L157: you write "generated knowledge" but do you mean "generated text"? PTLMs don't generate knowledge per se, they output text which represents knowledge they have assimilated during pre-training.
L200: technically this equation is not symmetric, and you say you make it symmetric. I can imagine how this is done, but you should state it explicitly.
L217-221: While I figured out what you're doing eventually, that requires me to understand properties of determinants that perhaps not everyone has at their fingertips. This section, especially this sentence, needs to be more clear. It's worth doing, as DPP is a powerful idea, but requires some sophistication to understand easily.
L274-77: this is where I first wondered about the difference in length between x^d (or z) and k. I can imagine how this is handled, but I need to see more details here.
L302: you could be more explicit what the forward pass objective is. Is it towards the original target text? If so, does that push the output away from the knowledge k? Or is the goal simply towards, say, a better score from the GPT LM?
Section 3.3: could you have used DPP here as well? It seems like perhaps you could. Why not do that?
Table 1: Authors need to provide more details of the statistical analysis. For instance, how did they take into account multiple comparisons? What comparisons were actually done? Also, p < 0.05 is a very loose criterion. p < 0.01 really should be the minimum. Have any of the comparisons met that test. (Honestly, I prefer that authors simple state what the value of p was)

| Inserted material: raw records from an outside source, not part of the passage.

@[simp] theorem loadWalk_par (j0 k : Nat) (s : State) : (loadWalk j0 k s).par = s.par := rfl
@[simp] theorem loadWalk_cmdLast (j0 k : Nat) (s : State) : (loadWalk j0 k s).cmdLast = s.cmdLast := rfl
@[simp] theorem loadWalk_busy (j0 k : Nat) (s : State) : (loadWalk j0 k s).busy = s.busy := rfl
@[simp] theorem loadWalk_done (j0 k : Nat) (s : State) : (loadWalk j0 k s).done = s.done := rfl
@[simp] theorem loadWalk_cfgd (j0 k : Nat) (s : State) : (loadWalk j0 k s).cfgd = s.cfgd := rfl
@[simp] theorem loadWalk_evalid (j0 k : Nat) (s : State) : (loadWalk j0 k s).evalid = s.evalid := rfl
@[simp] theorem loadWalk_overrun (j0 k : Nat) (s : State) : (loadWalk j0 k s).overrun = s.overrun := rfl
@[simp] theorem loadWalk_err (j0 k : Nat) (s : State) : (loadWalk j0 k s).err = s.err := rfl
@[simp] theorem loadWalk_result (j0 k : Nat) (s : State) : (loadWalk j0 k s).result = s.result := rfl
@[simp] theorem loadWalk_hcount (j0 k : Nat) (s : State) : (loadWalk j0 k s).hcount = s.hcount := rfl
@[simp] theorem loadWalk_leafQ (j0 k : Nat) (s : State) : (loadWalk j0 k s).leafQ = s.leafQ := rfl
@[simp] theorem loadWalk_chainI (j0 k : Nat) (s : State) : (loadWalk j0 k s).chainI = s.chainI := rfl
@[simp] theorem loadWalk_cfgW (j0 k : Nat) (s : State) : (loadWalk j0 k s).cfgW = s.cfgW := rfl
@[simp] theorem loadWalk_cfgU (j0 k : Nat) (s : State) : (loadWalk j0 k s).cfgU = s.cfgU := rfl
@[simp] theorem loadWalk_cfgV (j0 k : Nat) (s : State) : (loadWalk j0 k s).cfgV = s.cfgV := rfl
@[simp] theorem loadWalk_cfgLs (j0 k : Nat) (s : State) : (loadWalk j0 k s).cfgLs = s.cfgLs := rfl
@[simp] theorem loadWalk_cfgP (j0 k : Nat) (s : State) : (loadWalk j0 k s).cfgP = s.cfgP := rfl
@[simp] theorem loadWalk_iBuf (j0 k : Nat) (s : State) : (loadWalk j0 k s).iBuf = s.iBuf := rfl
@[simp] theorem loadWalk_vBuf (j0 k : Nat) (s : State) : (loadWalk j0 k s).vBuf = s.vBuf := rfl
@[simp] theorem loadWalk_qdBuf (j0 k : Nat) (s : State) : (loadWalk j0 k s).qdBuf = s.qdBuf := rfl
@[simp] theorem loadWalk_eBuf (j0 k : Nat) (s : State) : (loadWalk j0 k s).eBuf = s.eBuf := rfl
@[simp] theorem loadWalk_phase (j0 k : Nat) (s : State) : (loadWalk j0 k s).phase = s.phase := rfl
@[simp] theorem loadWalk_seqJ0 (j0 k : Nat) (s : State) : (loadWalk j0 k s).seqJ0 = BitVec.ofNat 8 j0 := rfl
@[simp] theorem loadWalk_seqK (j0 k : Nat) (s : State) : (loadWalk j0 k s).seqK = BitVec.ofNat 8 k := rfl
@[simp] theorem loadWalk_seqJ (j0 k : Nat) (s : State) : (loadWalk j0 k s).seqJ = BitVec.ofNat 8 j0 := rfl
@[simp] theorem loadWalk_seqLeft (j0 k : Nat) (s : State) : (loadWalk j0 k s).seqLeft = BitVec.ofNat 8 k := rfl
@[simp] theorem loadWalk_seqTmp (j0 k : Nat) (s : State) : (loadWalk j0 k s).seqTmp = s.vBuf := rfl
@[simp] theorem loadWalk_draws (j0 k : Nat) (s : State) : (loadWalk j0 k s).draws = s.draws := rfl
@[simp] theorem loadWalk_agenda (j0 k : Nat) (s : State) : (loadWalk j0 k s).agenda = s.agenda := rfl
@[simp] theorem loadWalk_readLog (j0 k : Nat) (s : State) : (loadWalk j0 k s).readLog = s.readLog := rfl

@[simp] theorem hashOnce_par (s : State) : (hashOnce s).par = s.par := rfl
@[simp] theorem hashOnce_cmdLast (s : State) : (hashOnce s).cmdLast = s.cmdLast := rfl
@[simp] theorem hashOnce_busy (s : State) : (hashOnce s).busy = s.busy := rfl
@[simp] theorem hashOnce_done (s : State) : (hashOnce s).done = s.done := rfl
@[simp] theorem hashOnce_cfgd (s : State) : (hashOnce s).cfgd = s.cfgd := rfl
@[simp] theorem hashOnce_evalid (s : State) : (hashOnce s).evalid = s.evalid := rfl
@[simp] theorem hashOnce_overrun (s : State) : (hashOnce s).overrun = s.overrun := rfl
@[simp] theorem hashOnce_err (s : State) : (hashOnce s).err = s.err := rfl
@[simp] theorem hashOnce_result (s : State) : (hashOnce s).result = s.result := rfl
@[simp] theorem hashOnce_hcount (s : State) : (hashOnce s).hcount = s.hcount + 1 := rfl
@[simp] theorem hashOnce_leafQ (s : State) : (hashOnce s).leafQ = s.leafQ := rfl
@[simp] theorem hashOnce_chainI (s : State) : (hashOnce s).chainI = s.chainI := rfl
@[simp] theorem hashOnce_cfgW (s : State) : (hashOnce s).cfgW = s.cfgW := rfl
@[simp] theorem hashOnce_cfgU (s : State) : (hashOnce s).cfgU = s.cfgU := rfl
@[simp] theorem hashOnce_cfgV (s : State) : (hashOnce s).cfgV = s.cfgV := rfl
@[simp] theorem hashOnce_cfgLs (s : State) : (hashOnce s).cfgLs = s.cfgLs := rfl
@[simp] theorem hashOnce_cfgP (s : State) : (hashOnce s).cfgP = s.cfgP := rfl
@[simp] theorem hashOnce_iBuf (s : State) : (hashOnce s).iBuf = s.iBuf := rfl
@[simp] theorem hashOnce_vBuf (s : State) : (hashOnce s).vBuf = s.vBuf := rfl
@[simp] theorem hashOnce_qdBuf (s : State) : (hashOnce s).qdBuf = s.qdBuf := rfl
@[simp] theorem hashOnce_eBuf (s : State) : (hashOnce s).eBuf = s.eBuf := rfl
@[simp] theorem hashOnce_phase (s : State) : (hashOnce s).phase = s.phase := rfl
@[simp] theorem hashOnce_seqJ0 (s : State) : (hashOnce s).seqJ0 = s.seqJ0 := rfl
@[simp] theorem hashOnce_seqK (s : State) : (hashOnce s).seqK = s.seqK := rfl
@[simp] theorem hashOnce_seqJ (s : State) : (hashOnce s).seqJ = s.seqJ + 1 := rfl
@[simp] theorem hashOnce_seqLeft (s : State) : (hashOnce s).seqLeft = s.seqLeft - 1 := rfl
@[simp] theorem hashOnce_seqTmp (s : State) : (hashOnce s).seqTmp = chainStep s.hash s.seqTmp s.iBuf s.leafQ s.chainI s.seqJ.toNat := rfl
@[simp] theorem hashOnce_draws (s : State) : (hashOnce s).draws = s.draws := rfl
@[simp] theorem hashOnce_agenda (s : State) : (hashOnce s).agenda = s.agenda := rfl
@[simp] theorem hashOnce_readLog (s : State) : (hashOnce s).readLog = s.readLog := rfl

@[simp] theorem finishWalk_par (s : State) : (finishWalk s).par = s.par := rfl
@[simp] theorem finishWalk_cmdLast (s : State) : (finishWalk s).cmdLast = s.cmdLast := rfl
@[simp] theorem finishWalk_busy (s : State) : (finishWalk s).busy = false := rfl
@[simp] theorem finishWalk_done (s : State) : (finishWalk s).done = true := rfl
@[simp] theorem finishWalk_cfgd (s : State) : (finishWalk s).cfgd = s.cfgd := rfl
@[simp] theorem finishWalk_evalid (s : State) : (finishWalk s).evalid = s.evalid := rfl
@[simp] theorem finishWalk_overrun (s : State) : (finishWalk s).overrun = s.overrun := rfl
@[simp] theorem finishWalk_err (s : State) : (finishWalk s).err = 0 := rfl
@[simp] theorem finishWalk_result (s : State) : (finishWalk s).result = walkResult s.seqJ0 s.seqK := rfl
@[simp] theorem finishWalk_hcount (s : State) : (finishWalk s).hcount = s.hcount := rfl
@[simp] theorem finishWalk_leafQ (s : State) : (finishWalk s).leafQ = s.leafQ := rfl
@[simp] theorem finishWalk_chainI (s : State) : (finishWalk s).chainI = s.chainI := rfl
@[simp] theorem finishWalk_cfgW (s : State) : (finishWalk s).cfgW = s.cfgW := rfl
@[simp] theorem finishWalk_cfgU (s : State) : (finishWalk s).cfgU = s.cfgU := rfl
@[simp] theorem finishWalk_cfgV (s : State) : (finishWalk s).cfgV = s.cfgV := rfl
@[simp] theorem finishWalk_cfgLs (s : State) : (finishWalk s).cfgLs = s.cfgLs := rfl
@[simp] theorem finishWalk_cfgP (s : State) : (finishWalk s).cfgP = s.cfgP := rfl
@[simp] theorem finishWalk_iBuf (s : State) : (finishWalk s).iBuf = s.iBuf := rfl
@[simp] theorem finishWalk_vBuf (s : State) : (finishWalk s).vBuf = s.seqTmp := rfl
@[simp] theorem finishWalk_qdBuf (s : State) : (finishWalk s).qdBuf = s.qdBuf := rfl
@[simp] theorem finishWalk_eBuf (s : State) : (finishWalk s).eBuf = s.eBuf := rfl
@[simp] theorem finishWalk_phase (s : State) : (finishWalk s).phase = .idle := rfl
@[simp] theorem finishWalk_seqJ0 (s : State) : (finishWalk s).seqJ0 = s.seqJ0 := rfl
@[simp] theorem finishWalk_seqK (s : State) : (finishWalk s).seqK = s.seqK := rfl
@[simp] theorem finishWalk_seqJ (s : State) : (finishWalk s).seqJ = s.seqJ := rfl
@[simp] theorem finishWalk_seqLeft (s : State) : (finishWalk s).seqLeft = s.seqLeft := rfl
@[simp] theorem finishWalk_seqTmp (s : State) : (finishWalk s).seqTmp = s.seqTmp := rfl
@[simp] theorem finishWalk_draws (s : State) : (finishWalk s).draws = s.draws := rfl
@[simp] theorem finishWalk_agenda (s : State) : (finishWalk s).agenda = s.agenda := rfl
@[simp] theorem finishWalk_readLog (s : State) : (finishWalk s).readLog = s.readLog := rfl

end Sys2Proof.Machine
end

L398: why did you choose BART, and not something else, as the baseline for WoW?
Figure 3: Is this conversation from MultiWOZ? If so, please include the ground truth "gold" responses.
Table 4: This is a very small study (if I read correctly, 15 examples per row of this table). Are the results statistically significant?
Table 4 caption: "an additional knowledge (Know) that was not explicitly asked helped" is not grammatically correct. Should read something like "user was helped by some additional knowledge (Know) that was not explicitly asked for"
Line 543: "For the knowledge-grounded setting (WoW), both BART and POKI are knowledge intensive." What does this mean? I don't understand what you're getting at.
Table 5: Why would factuality depend on the retrieval method? This bothers me, and I'd like to see some explanation. Either the information retrieved is factual or it isn't.
Line 572: if word-overlap retrieval is so limited (and this implies that the authors' re-ranking steps don't compensate for this), why not use something better? Or retrieve more examples before re-ranking?
Line 589: 3ms/token will add up, so I don't think this different is insignificant, especially given that the responses you show are fairly long, so this could add up to half a second or more pretty easily.
This paper has a really novel combination of ideas, and while those ideas aren't exactly new it is an exceptionally creative application and combination of those ideas. The paper is for the most part very clearly written and it is clear how one could repeat the work. The approach to knowledge injection is create and economical. I think it will be exceptionally influential, and I am itching to share it with my colleagues.
I don't see any ethical issues with the work.